Ella se estremeció. ¿Cómo conocía su nombre? Pensó en hechicerías, en artes secretas, en fuerzas invisibles capaces de atravesar muros y cadenas. Por primera vez comprendió que aquella celda no era la única prisión: existían mundos dentro de otros, y este era solo una de esas cajas, la apenas visible.
—Hace mucho —continuó el senador— vino a estas tierras un profeta. Hablaba en metáforas oscuras que cautivaron al pueblo. Predicaba un mundo por venir, un orden nuevo que daría consuelo a los que habían sufrido en vano. Su infancia fue una cosecha de dolores y frustraciones; decía haber aprendido todo de su madre, una prostituta de origen incierto. Tal vez por eso sintió un natural apego por los humillados y los ofendidos.
Kaira olvidó por un instante las cadenas que atenazaban sus miembros y escuchó el relato.
—El profeta recorrió muchas regiones —prosiguió Elario— y en pocos meses reunió numerosos seguidores. Murió asesinado por designio de los sacerdotes de la antigua religión, que vieron en él un enemigo del orden establecido. Con el tiempo, sus ideas se convirtieron en las oficiales: la doctrina que hoy nos oprime a ambos. Lo que había nacido como revelación terminó en dogma, protegido por premios y castigos injustos, donde la tortura tenía su sitio.
El senador bajó la voz.
—El tiempo es un ciclo perpetuo de historias y de dolores. Donde hubo guerra, la habrá de nuevo. Donde floreció el amor, volverá a florecer y a marchitarse, dejando las semillas de otro. Es una ley del universo que nuestras mentes, prisioneras de conceptos y tradiciones, no pueden concebir.
—Tus palabras son extrañas —dijo Kaira—. Soy una mujer humilde y solo entiendo de cosas simples: el alimento, el techo. Tu sabiduría escapa a mi cabeza. Sin embargo, hay algo en ti que me atrae infinitamente.
Elario la miró con una expresión que parecía anticipar esas palabras.
—A veces conocemos las respuestas antes de formular las preguntas —murmuró. Guardó silencio un instante, midiendo el peso de lo que iba a decir—. Antes de morir, el profeta pidió ver a su madre.

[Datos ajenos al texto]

-- ==== Sys2Proof/Machine/RampReports.lean ====
section
/-! DEFINITION. What a ramp channel does with the reports of the station unit (R46): samples (R53 to R66), switches (R73,
R81, R82, R90, R94) and panel buttons (R84, R85, R88, R89, R92, R95). -/

namespace Sys2Proof.Machine

/-! ## Samples (R53, R54, R60) -/

/-- The rail fault (R54). -/
def railFault (e : Env) (u raw : Nat) (w : Work) : Work :=
  let w := raiseRamp e u .sensorRail (BitVec.ofNat 16 raw) w
  let st := (rampOf w.toDeck u).state
  if st.moves then faultRamp e u .sensorRail w
  else if st = .landed then modRamp u (fun r => { r with permit := false }) w
  else w

/-- A rail sample (R54). -/
def railSample (e : Env) (u raw : Nat) (w : Work) : Work :=
  if 3 ≤ (rampOf w.toDeck u).railRun then w
  else
    let w := modRamp u (fun r => { r with railRun := r.railRun + 1 }) w
    if (rampOf w.toDeck u).railRun = 3 then railFault e u raw w else w

/-- Steps 3 to 7 of R60: the verdict on a driven sample, the state change it calls for, and the entry of the sample in the
history. A ramp that is AT TARGET leaves at step 3, so the sample is the first entry of the new phase; a faulted sample is
entered before FAULTED empties the history again (log entry 26). -/
def drivenStep (e : Env) (u : Nat) (stamp : Stamp) (w : Work) : Work :=
  let c := rampConfig e.ram u
  let r := rampOf w.toDeck u
  if r.state.drives then
    let p := drivenSample c (rampSwitch e u 3 w.toDeck) (rampSwitch e u 0 w.toDeck) r
    let w := modRamp u (fun _ => p.1) w
    match p.2 with
    | .goOn => modRamp u (enterSample stamp) w
    | .atTarget => modRamp u (enterSample stamp) (endMovementIn e u .held .target .ok 0 w)
    | .fault reason => faultRamp e u reason (modRamp u (enterSample stamp) w)
  else modRamp u (enterSample stamp) w

/-- Step 8 of R60: the drift checks of a landed ramp (R65, R66), and the traffic limit (R90). FLOAT DRIFT and FLOAT LIMIT are
raised before RAMP FAULT with detail 14 STEEP; R146 lets either of two raises on one cell come first (log entry 38). -/
def driftStep (e : Env) (u : Nat) (w : Work) : Work :=
  let c := rampConfig e.ram u
  let r := rampOf w.toDeck u
  if r.state ≠ .landed then w
  else
    let n := driftFlags c r
    let detail := angleWord (driftOf r)
    let crossed := n.driftLimit && !r.driftLimit
    let steep := !withinTraffic c r
    let w := modRamp u
      (fun _ => { n with permit := r.permit && !crossed && !steep, driftWant := r.driftWant || crossed }) w
    let w := if n.driftWarned && !r.driftWarned then raiseRamp e u .floatDrift detail w else w
    let w := if crossed then raiseRamp e u .floatLimit detail w else w
    if steep && r.permit then raiseRamp e u .rampFault (detailWord 14 0) w else w

/-- An accepted sample (R60, steps 1 to 8). -/
def acceptedSample (e : Env) (u raw : Nat) (stamp : Stamp) (w : Work) : Work :=
  driftStep e u (drivenStep e u stamp (modRamp u (acceptSample (rampConfig e.ram u) raw stamp) w))

/-- The sample word of a report (R53): a sample is new when its sequence differs from the last or the last is absent. -/
def takeSample (e : Env) (u : Nat) (r : StationReport) (w : Work) : Work :=
  if (rampOf w.toDeck u).lastSequence = some r.first then w
  else
    let w := modRamp u (fun x => { x with lastSequence := some r.first }) w
    if atRail r.second then railSample e u r.second w else acceptedSample e u r.second r.stamp w

/-! ## Switches -/

/-- A ramp leaves UNKNOWN by its confirmed switches (R73). -/
def leaveUnknown (e : Env) (u : Nat) (w : Work) : Work :=
  if ¬ ((stationOf w.toDeck (rampConfig e.ram u).station).established ∧ (rampOf w.toDeck u).angleValid) then w
  else if fullyStowed e u w.toDeck then enterState e u .stowed .none w
  else if rampSwitch e u 3 w.toDeck then enterState e u .landed .none w
  else enterState e u .held .start w

/-- STOWED with STOWED or PINS LOCKED confirmed clear: HELD with reason SWITCHES, and RAMP FAULT (R94). -/
def lostSwitches (e : Env) (u : Nat) (w : Work) : Work :=
  if (rampOf w.toDeck u).state = .stowed then
    raiseRamp e u .rampFault (detailWord Reason.switches.code 0) (enterState e u .held .switches w)
  else w

/-- PINS UNLOCKED is confirmed set (R81). -/
def pinsUnlocked (e : Env) (u : Nat) (w : Work) : Work :=
  let r := rampOf w.toDeck u
  if r.state ≠ .unlocking then w
  else if r.movement == .lowerLand && rampSwitch e u 3 w.toDeck then finishMovement u .ok 0 (landRamp e u w)
  else enterLowering e u w

/-- TIP CONTACT is confirmed set (R82). -/
def tipContact (e : Env) (u : Nat) (w : Work) : Work :=
  if (rampOf w.toDeck u).state = .lowering then finishMovement u .ok 0 (landRamp e u w) else w

/-- TIP CONTACT is confirmed clear in LANDED (R90). -/
def tipLost (e : Env) (u : Nat) (w : Work) : Work :=
  let r := rampOf w.toDeck u
  if r.state = .landed then raiseRamp e u .tipLost (angleWord r.angle) (enterState e u .held .tipLost w) else w

/-- STOWED is confirmed set (R82). -/
def stowedSet (e : Env) (u : Nat) (w : Work) : Work :=
  if (rampOf w.toDeck u).state ≠ .raising then w
  else if rampSwitch e u 1 w.toDeck then endMovementIn e u .stowed .none .ok 0 w
  else enterState e u .locking .none w

/-- PINS LOCKED is confirmed set (R81). -/
def pinsLocked (e : Env) (u : Nat) (w : Work) : Work :=
  if (rampOf w.toDeck u).state = .locking then endMovementIn e u .stowed .none .ok 0 w else w

/-- Step 9 of R60: the switch changes of a Reply report. -/
def switchChanges (e : Env) (u : Nat) (r : StationReport) (w : Work) : Work :=
  let w := if r.confirmsSet 2 then pinsUnlocked e u w else w
  let w := if r.confirmsSet 3 then tipContact e u w else w
  let w := if r.confirmsClear 3 then tipLost e u w else w
  let w := if r.confirmsSet 0 then stowedSet e u w else w
  let w := if r.confirmsSet 1 then pinsLocked e u w else w
  if r.confirmsClear 0 || r.confirmsClear 1 then lostSwitches e u w else w

/-- A report of the station unit on a ramp station (R53, R60, R73, R94). -/
def rampStationReport (e : Env) (u : Nat) (r : StationReport) (w : Work) : Work :=
  let w := takeSample e u r w
  if (rampOf w.toDeck u).state = .unknown then leaveUnknown e u w
  else
    match r.kind with
    | .reply => switchChanges e u r w
    | .established => if fullyStowed e u w.toDeck then w else lostSwitches e u w
    | .unconfirmed => w

/-! ## The panel (R84, R85, R88, R89) -/

/-- DEADMAN is let go in a motion state under LOCAL control (R84). -/
def deadmanReleased (e : Env) (u : Nat) (w : Work) : Work :=
  let r := rampOf w.toDeck u
  if r.state.moves ∧ r.control = .atPanel then
    raisePanel e u .deadmanReleased (detailWord r.state.code 0)
      (modRamp u (fun x => { x with resume := some r.state, resumeTimer := some (after e.now 60000) })
        (enterState e u .held .deadman w))
  else w

/-- A state entered again after a deadman hold (R84). -/
def reenter (e : Env) (u : Nat) (st : RampState) (w : Work) : Work :=
  if st = .lowering then enterLowering e u w else enterState e u st .none w

/-- The request button of a direction. -/
def requestInput (lowers : Bool) : Nat := if lowers then 0 else 1

/-- A deadman hold is taken up again (R84): the button of the direction and DEADMAN are both confirmed set, and the report
changed one of them. -/
def resumeHold (e : Env) (u : Nat) (r : StationReport) (w : Work) : Work :=
  let x := rampOf w.toDeck u
  let button := requestInput x.movement.lowers
  if x.deadmanHeld && x.busy && panelButton e u button w.toDeck && panelButton e u 2 w.toDeck &&
      (r.confirmsSet button || r.confirmsSet 2) then
    match interlockInHand e u w.toDeck with
    | some code => finishMovement u .refusedInterlock code w
    | none =>
      match x.resume with
      | some st => modRamp u (fun x => { x with resume := none }) (reenter e u st w)
      | none => w
  else w

/-- PANEL REQUEST (R88, R89, R96): the direction in the low byte, the answer in the high byte. -/
def raisePanelRequest (e : Env) (u : Nat) (lowers : Bool) (answer : Nat) (w : Work) : Work :=
  raisePanel e u .panelRequest (detailWord (if lowers then 1 else 2) answer) w

/-- A pending request with its stamp (R88). -/
def recordRequest (e : Env) (u : Nat) (lowers : Bool) (timer : Option Stamp) (w : Work) : Work :=
  modRamp u
    (fun r => { r with request := if lowers then .lower else .raise, requestStamp := e.now, requestTimer := timer }) w

/-- A panel request that the ramp channel answers at once (R89). -/
def answerLocally (e : Env) (u : Nat) (lowers : Bool) (w : Work) : Work :=
  let c := rampConfig e.ram u
  let m : Movement := if lowers then .lowerLand else .raise
  let target := targetOf c m 0
  match interlock e u true m .atPanel target w.toDeck with
  | some code => raisePanelRequest e u lowers code w
  | none => raisePanelRequest e u lowers 255 (enterWarning e u ⟨m, .atPanel, .panel, 255, target⟩ w)

/-- A request button confirmed set (R88, R96). -/
def panelRequest (e : Env) (u : Nat) (lowers : Bool) (w : Work) : Work :=
  let r := rampOf w.toDeck u
  if r.busy || !mayStart lowers r.state then w
  else if e.part = .safeHold then raisePanelRequest e u lowers 254 (recordRequest e u lowers none w)
  else if r.request ≠ .none then w
  else if (rampConfig e.ram u).answerMode = 1 then answerLocally e u lowers w
  else raisePanelRequest e u lowers 0 (recordRequest e u lowers (some (after e.now 30000)) w)

/-- The request timer runs out (R88). -/
def requestTimerEnds (u : Nat) (w : Work) : Work := dropRequest u w

/-- The button changes of a Reply report: STOP, DEADMAN, resume or the end of WARNING, and then the requests. -/
def panelChanges (e : Env) (u : Nat) (r : StationReport) (w : Work) : Work :=
  let busy := (rampOf w.toDeck u).busy
  let w := if r.confirmsSet 3 then panelStop e u w else w
  let w := if r.confirmsClear 2 then deadmanReleased e u w else w
  let w := checkWarning e u (resumeHold e u r w)
  if !busy && r.confirmsSet 0 != r.confirmsSet 1 then panelRequest e u (r.confirmsSet 0) w else w

/-- A report of the station unit on a panel station (R95, R92). The occupancy goes to the cover last, after the buttons, so a
report that clears OCCUPIED and confirms a request button makes the request first, and the raise of a BLOCKED cover finds
what it left (R118, log entry 16). -/
def panelStationReport (e : Env) (u : Nat) (r : StationReport) (w : Work) : Work :=
  let w :=
    match r.kind with
    | .reply => panelChanges e u r w
    | .established => checkWarning e u w
    | .unconfirmed => w
  handOccupancy e u w

/-- The panel station falls SILENT (R95, R84). -/
def panelStationSilent (e : Env) (u : Nat) (w : Work) : Work :=
  handOccupancy e u (deadmanReleased e u (dropRequest u w))

end Sys2Proof.Machine
end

El senador alzó la vista, como si contemplara algo en su interior.
—Era una mujer ya entrada en años; sus ojos guardaban el cansancio de muchas noches en vela.
Kaira sintió un malestar que le subía desde el estómago. Había algo en aquel relato que le producía una angustia profunda.
—¿Y su nombre? —preguntó.
—Ya lo sabes —respondió Elario—. No hace falta decirlo, ni cambiaría nuestra historia. El silencio los envolvió. Elario, al verla pálida, comprendió que no debía añadir más.

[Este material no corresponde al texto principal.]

/-- R138: the play of the head `q` of a zone was heard. Its count goes on; with its repeats heard the call is DONE in the zone and
leaves the queue, and otherwise a tone plays again at once, and a message after a pause of 1 s. -/
def Sys2Proof.playHeardFollowed (s t : State) (z : Nat) (q : QueueEntry) (rest : List QueueEntry) : Prop :=
  let zc := tget s.zoneCalls z
  let zc' := tget t.zoneCalls z
  let x := tget s.records q.record
  let heard := satAdd 15 (tget x.progress z).heard
  let p := tget (tget t.records q.record).progress z
  let enough := x.repeats ≠ 0 ∧ x.repeats ≤ heard
  p.heard = heard ∧ (tget t.zones z).playEnd = s.deckClock ∧
    (enough → p.outcome = .done ∧ zc'.queue = rest) ∧
    (¬ enough → p.outcome = (tget x.progress z).outcome ∧ zc'.queue = zc.queue ∧
      ((tget s.catalogue x.message).tone = true → zc'.play = .playing ∧ zc'.token = nextToken zc.token) ∧
      ((tget s.catalogue x.message).tone = false →
        zc'.play = .pause ∧ zc'.pauseEnd = some (after s.deckClock 1000)))

/-- R137, R138, R140: what the values of a reply of a call station, and its AMPLIFIER FAULT, do to the calls of its zone. The
values start a play that waits for them; a count that has moved with the message of the head has its play heard, and the
heard notice reaches a ramp in WARNING (R132); an amplifier fault ends a play in progress as FAULT, and is attended to. -/
def Sys2Proof.callReplyFollowed (s t : State) (z addr : Nat) (payload : List Byte) : Prop :=
  let zc := tget s.zoneCalls z
  let zc' := tget t.zoneCalls z
  let id := (replyValues .call payload).1
  let count := (replyValues .call payload).2
  let fault := (changesOf s addr payload).contains (0, true)
  zc'.lastCount = count ∧ zc'.lastId = id ∧ zc'.known = true ∧
    (∀ q rest, zc.queue = q :: rest → queueOrdered zc.queue → q.record < 32 →
      let heardNow := count ≠ zc.startCount ∧ id = (tget s.records q.record).message
      (zc.play = .waiting → fault = false →
        zc'.queue = zc.queue ∧ zc'.play = .playing ∧ zc'.token = nextToken zc.token ∧ zc'.startCount = count) ∧
      (zc.play = .playing → fault = false → ¬ heardNow → zc'.queue = zc.queue ∧ zc'.play = .playing ∧ zc'.token = zc.token) ∧
      (zc.play = .playing → fault = false → heardNow → heardRamp s.ram z q.record = none →
        playHeardFollowed s t z q rest) ∧
      (zc.play = .playing → fault = false → heardNow → ∀ u, heardRamp s.ram z q.record = some u →
        (tget s.ramps u).state = .warning → (tget s.ramps u).heard = false → (tget s.ramps u).prewarnEnd ≠ none →
        (tget t.ramps u).state = .warning ∧ (tget t.ramps u).heard = true ∧ (tget t.ramps u).playLimit = none) ∧
      (zc.play = .playing → fault = true → ¬ heardNow →
        (tget (tget t.records q.record).progress z).outcome = .fault ∧ zc'.queue = rest ∧
          (tget t.zones z).playEnd = s.deckClock ∧ (heeded s addr → attended s t addr))) ∧
    (zc.play = .idle ∨ zc.play = .pause ∨ zc.play = .hold →
      zc'.queue = zc.queue ∧ zc'.play = zc.play ∧ (fault = true → heeded s addr → attended s t addr))

/-- R141, R137: the reply of a SILENT call station takes its zone out of HOLD. With an empty queue the zone is IDLE; otherwise the
values of the reply start the play of the head, with the next token. -/
def Sys2Proof.callBackFollowed (s t : State) (z addr : Nat) (payload : List Byte) : Prop :=
  let zc := tget s.zoneCalls z
  let zc' := tget t.zoneCalls z
  let id := (replyValues .call payload).1
  let count := (replyValues .call payload).2
  zc'.queue = zc.queue ∧ zc'.lastCount = count ∧ zc'.lastId = id ∧ zc'.known = true ∧
    (zc.queue = [] → zc'.play = .idle ∧ zc'.token = zc.token) ∧
    ∀ q rest, zc.queue = q :: rest →
      let entry := tget s.catalogue (tget s.records q.record).message
      zc'.play = .playing ∧ zc'.token = nextToken zc.token ∧ zc'.startCount = count ∧
        zc'.timeout = some (after s.deckClock (entry.duration * 100 + 2000)) ∧
        outputOf t.toDeck addr = .call
          { message := (tget s.records q.record).message, token := nextToken zc.token, lamp := entry.lamp, stop := false }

—No hay más tiempo que el que concebimos con nuestras mentes falibles. El universo es una masa informe, sin antes ni después. El hijo que has de concebir será tu carcelero.
Kaira, hija de un tiempo sin calendario y del color del cielo lejano de su tierra, cerró los ojos y apoyó la frente contra el muro. Comprendió que no siempre se castiga al que profana una religión, sino también al que la engendra.